>>>>

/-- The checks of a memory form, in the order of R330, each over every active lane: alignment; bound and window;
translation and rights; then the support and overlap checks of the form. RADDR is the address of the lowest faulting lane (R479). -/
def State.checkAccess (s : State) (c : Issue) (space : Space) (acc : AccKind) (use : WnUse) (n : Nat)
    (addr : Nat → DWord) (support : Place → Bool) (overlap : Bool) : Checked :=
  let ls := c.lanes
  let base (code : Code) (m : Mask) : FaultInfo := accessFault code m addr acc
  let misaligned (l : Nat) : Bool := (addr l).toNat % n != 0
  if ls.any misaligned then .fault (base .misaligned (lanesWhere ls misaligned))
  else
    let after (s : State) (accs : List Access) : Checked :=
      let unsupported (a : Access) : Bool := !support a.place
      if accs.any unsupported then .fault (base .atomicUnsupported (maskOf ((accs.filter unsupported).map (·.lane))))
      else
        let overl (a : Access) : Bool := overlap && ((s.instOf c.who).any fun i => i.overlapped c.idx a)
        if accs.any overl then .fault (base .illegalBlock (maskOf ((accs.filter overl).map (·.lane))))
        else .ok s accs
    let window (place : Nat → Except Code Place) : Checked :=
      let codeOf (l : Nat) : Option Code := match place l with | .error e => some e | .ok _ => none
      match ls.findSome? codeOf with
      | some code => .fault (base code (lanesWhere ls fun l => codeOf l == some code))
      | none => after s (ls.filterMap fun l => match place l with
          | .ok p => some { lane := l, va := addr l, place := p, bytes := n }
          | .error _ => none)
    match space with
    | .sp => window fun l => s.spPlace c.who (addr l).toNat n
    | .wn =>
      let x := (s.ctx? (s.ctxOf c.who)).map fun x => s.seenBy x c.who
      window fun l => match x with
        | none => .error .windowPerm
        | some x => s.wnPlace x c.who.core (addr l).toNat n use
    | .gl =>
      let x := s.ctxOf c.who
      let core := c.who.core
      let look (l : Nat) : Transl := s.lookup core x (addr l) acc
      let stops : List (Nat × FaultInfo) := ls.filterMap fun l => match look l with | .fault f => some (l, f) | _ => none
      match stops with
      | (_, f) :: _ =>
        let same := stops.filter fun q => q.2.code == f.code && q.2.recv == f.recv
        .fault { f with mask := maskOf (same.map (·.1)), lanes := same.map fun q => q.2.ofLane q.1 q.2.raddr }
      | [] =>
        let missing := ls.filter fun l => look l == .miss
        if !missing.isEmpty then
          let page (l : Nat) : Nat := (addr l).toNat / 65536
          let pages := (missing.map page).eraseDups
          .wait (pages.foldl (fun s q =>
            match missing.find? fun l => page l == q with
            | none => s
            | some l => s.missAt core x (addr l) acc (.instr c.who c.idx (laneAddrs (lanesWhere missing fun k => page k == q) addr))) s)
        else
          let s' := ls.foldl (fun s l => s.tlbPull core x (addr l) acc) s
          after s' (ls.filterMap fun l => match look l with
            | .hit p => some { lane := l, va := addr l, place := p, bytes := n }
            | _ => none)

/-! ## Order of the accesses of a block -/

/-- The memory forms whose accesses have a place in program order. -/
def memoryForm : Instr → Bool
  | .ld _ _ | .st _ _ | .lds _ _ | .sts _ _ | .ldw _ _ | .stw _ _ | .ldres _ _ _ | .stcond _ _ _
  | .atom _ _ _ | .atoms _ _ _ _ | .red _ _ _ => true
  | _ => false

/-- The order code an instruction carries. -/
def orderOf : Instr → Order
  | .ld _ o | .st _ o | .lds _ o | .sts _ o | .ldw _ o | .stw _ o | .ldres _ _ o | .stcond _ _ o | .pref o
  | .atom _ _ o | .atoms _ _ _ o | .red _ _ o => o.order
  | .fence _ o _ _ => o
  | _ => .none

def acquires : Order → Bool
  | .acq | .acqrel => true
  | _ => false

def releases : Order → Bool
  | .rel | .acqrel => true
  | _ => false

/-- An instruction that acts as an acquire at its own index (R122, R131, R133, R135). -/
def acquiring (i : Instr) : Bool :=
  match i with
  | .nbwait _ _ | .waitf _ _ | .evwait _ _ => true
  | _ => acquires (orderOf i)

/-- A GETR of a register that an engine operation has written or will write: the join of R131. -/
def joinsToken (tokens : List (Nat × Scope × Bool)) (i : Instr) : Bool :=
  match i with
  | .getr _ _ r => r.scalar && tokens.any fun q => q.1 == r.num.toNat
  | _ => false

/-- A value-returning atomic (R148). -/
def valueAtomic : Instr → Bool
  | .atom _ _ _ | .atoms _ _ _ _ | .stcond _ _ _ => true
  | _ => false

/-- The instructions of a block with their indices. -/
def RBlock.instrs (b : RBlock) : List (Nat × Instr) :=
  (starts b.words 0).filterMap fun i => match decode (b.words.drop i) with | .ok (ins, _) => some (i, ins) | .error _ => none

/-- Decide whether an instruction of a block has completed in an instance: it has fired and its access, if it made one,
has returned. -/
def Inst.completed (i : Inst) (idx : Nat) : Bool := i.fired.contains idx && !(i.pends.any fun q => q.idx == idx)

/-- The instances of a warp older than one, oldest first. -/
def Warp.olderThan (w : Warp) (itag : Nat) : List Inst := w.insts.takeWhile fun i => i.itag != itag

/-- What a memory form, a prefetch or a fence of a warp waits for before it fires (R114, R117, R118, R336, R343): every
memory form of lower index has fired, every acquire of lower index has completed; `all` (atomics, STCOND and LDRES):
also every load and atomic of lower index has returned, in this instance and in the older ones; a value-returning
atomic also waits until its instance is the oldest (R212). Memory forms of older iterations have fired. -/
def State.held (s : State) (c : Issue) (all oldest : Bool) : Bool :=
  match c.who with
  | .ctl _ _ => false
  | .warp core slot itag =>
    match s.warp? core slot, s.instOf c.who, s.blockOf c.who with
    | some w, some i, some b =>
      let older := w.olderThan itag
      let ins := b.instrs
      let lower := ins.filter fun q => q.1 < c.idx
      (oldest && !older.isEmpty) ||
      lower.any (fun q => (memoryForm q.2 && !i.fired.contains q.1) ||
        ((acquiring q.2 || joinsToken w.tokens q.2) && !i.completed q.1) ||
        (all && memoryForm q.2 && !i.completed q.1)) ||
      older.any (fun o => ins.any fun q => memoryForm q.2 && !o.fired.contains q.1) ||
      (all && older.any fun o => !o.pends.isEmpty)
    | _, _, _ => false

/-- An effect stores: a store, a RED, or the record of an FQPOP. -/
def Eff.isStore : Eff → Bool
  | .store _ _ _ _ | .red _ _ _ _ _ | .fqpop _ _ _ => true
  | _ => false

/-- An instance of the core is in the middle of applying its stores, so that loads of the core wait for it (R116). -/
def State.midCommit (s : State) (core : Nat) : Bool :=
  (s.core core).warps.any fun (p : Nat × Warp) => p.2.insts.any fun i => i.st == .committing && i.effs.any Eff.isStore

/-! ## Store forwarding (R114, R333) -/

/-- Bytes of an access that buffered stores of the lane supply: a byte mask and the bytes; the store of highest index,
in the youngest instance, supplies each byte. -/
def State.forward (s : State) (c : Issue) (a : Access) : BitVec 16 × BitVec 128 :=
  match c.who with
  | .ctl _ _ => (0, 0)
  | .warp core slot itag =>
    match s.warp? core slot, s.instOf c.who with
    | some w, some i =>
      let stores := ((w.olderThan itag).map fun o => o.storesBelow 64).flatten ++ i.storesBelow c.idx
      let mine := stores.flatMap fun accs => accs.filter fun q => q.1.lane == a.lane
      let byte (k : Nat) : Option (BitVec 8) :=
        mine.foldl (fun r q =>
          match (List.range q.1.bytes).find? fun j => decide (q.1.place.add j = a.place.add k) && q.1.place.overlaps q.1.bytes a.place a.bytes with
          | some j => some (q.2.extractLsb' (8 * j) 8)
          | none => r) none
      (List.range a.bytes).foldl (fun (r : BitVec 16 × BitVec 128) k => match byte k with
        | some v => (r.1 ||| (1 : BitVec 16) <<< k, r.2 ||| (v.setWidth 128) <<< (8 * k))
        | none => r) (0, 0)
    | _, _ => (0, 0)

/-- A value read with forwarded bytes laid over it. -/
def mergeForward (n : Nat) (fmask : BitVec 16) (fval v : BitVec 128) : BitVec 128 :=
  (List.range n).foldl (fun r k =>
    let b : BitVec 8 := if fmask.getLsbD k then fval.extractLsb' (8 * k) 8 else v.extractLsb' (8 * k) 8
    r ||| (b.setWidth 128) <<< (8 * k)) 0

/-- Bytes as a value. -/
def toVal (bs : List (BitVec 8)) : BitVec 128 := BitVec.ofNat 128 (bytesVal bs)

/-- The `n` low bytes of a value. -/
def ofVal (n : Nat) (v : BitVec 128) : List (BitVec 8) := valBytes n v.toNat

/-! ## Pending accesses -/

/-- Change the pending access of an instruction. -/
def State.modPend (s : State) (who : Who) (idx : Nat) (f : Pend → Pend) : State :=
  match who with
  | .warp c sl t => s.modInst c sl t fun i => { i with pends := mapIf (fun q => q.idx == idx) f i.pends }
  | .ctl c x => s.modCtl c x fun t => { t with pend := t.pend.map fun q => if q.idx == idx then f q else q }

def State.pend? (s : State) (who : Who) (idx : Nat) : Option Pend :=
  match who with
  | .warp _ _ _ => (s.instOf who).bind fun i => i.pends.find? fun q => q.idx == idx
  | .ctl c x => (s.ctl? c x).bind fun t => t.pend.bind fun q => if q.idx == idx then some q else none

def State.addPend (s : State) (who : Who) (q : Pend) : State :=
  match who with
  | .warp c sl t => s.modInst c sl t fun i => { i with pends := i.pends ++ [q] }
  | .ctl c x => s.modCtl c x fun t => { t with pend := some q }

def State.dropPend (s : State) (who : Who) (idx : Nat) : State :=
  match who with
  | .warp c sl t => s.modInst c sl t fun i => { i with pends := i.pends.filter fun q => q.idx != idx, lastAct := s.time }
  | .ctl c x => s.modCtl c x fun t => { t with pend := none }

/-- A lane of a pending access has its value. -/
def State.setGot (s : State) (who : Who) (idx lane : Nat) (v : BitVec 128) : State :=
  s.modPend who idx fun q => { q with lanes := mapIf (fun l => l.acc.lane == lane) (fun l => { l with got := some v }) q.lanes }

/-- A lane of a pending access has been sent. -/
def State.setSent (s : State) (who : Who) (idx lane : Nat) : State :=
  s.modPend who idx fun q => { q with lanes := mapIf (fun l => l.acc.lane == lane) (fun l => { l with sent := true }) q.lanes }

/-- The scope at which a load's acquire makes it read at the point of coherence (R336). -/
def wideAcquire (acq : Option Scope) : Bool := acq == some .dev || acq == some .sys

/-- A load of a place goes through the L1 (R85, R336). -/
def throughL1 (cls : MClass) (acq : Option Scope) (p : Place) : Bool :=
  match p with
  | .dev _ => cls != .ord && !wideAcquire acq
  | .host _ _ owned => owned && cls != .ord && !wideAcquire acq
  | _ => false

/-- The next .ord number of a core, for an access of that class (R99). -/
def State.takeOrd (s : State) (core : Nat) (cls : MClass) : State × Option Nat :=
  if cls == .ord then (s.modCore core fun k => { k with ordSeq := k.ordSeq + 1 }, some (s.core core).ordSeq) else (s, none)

<<<<

*WORK TO COMPLETE*: Return only the count of lines in the records that hold the word "each".

*THE ANSWER*: 2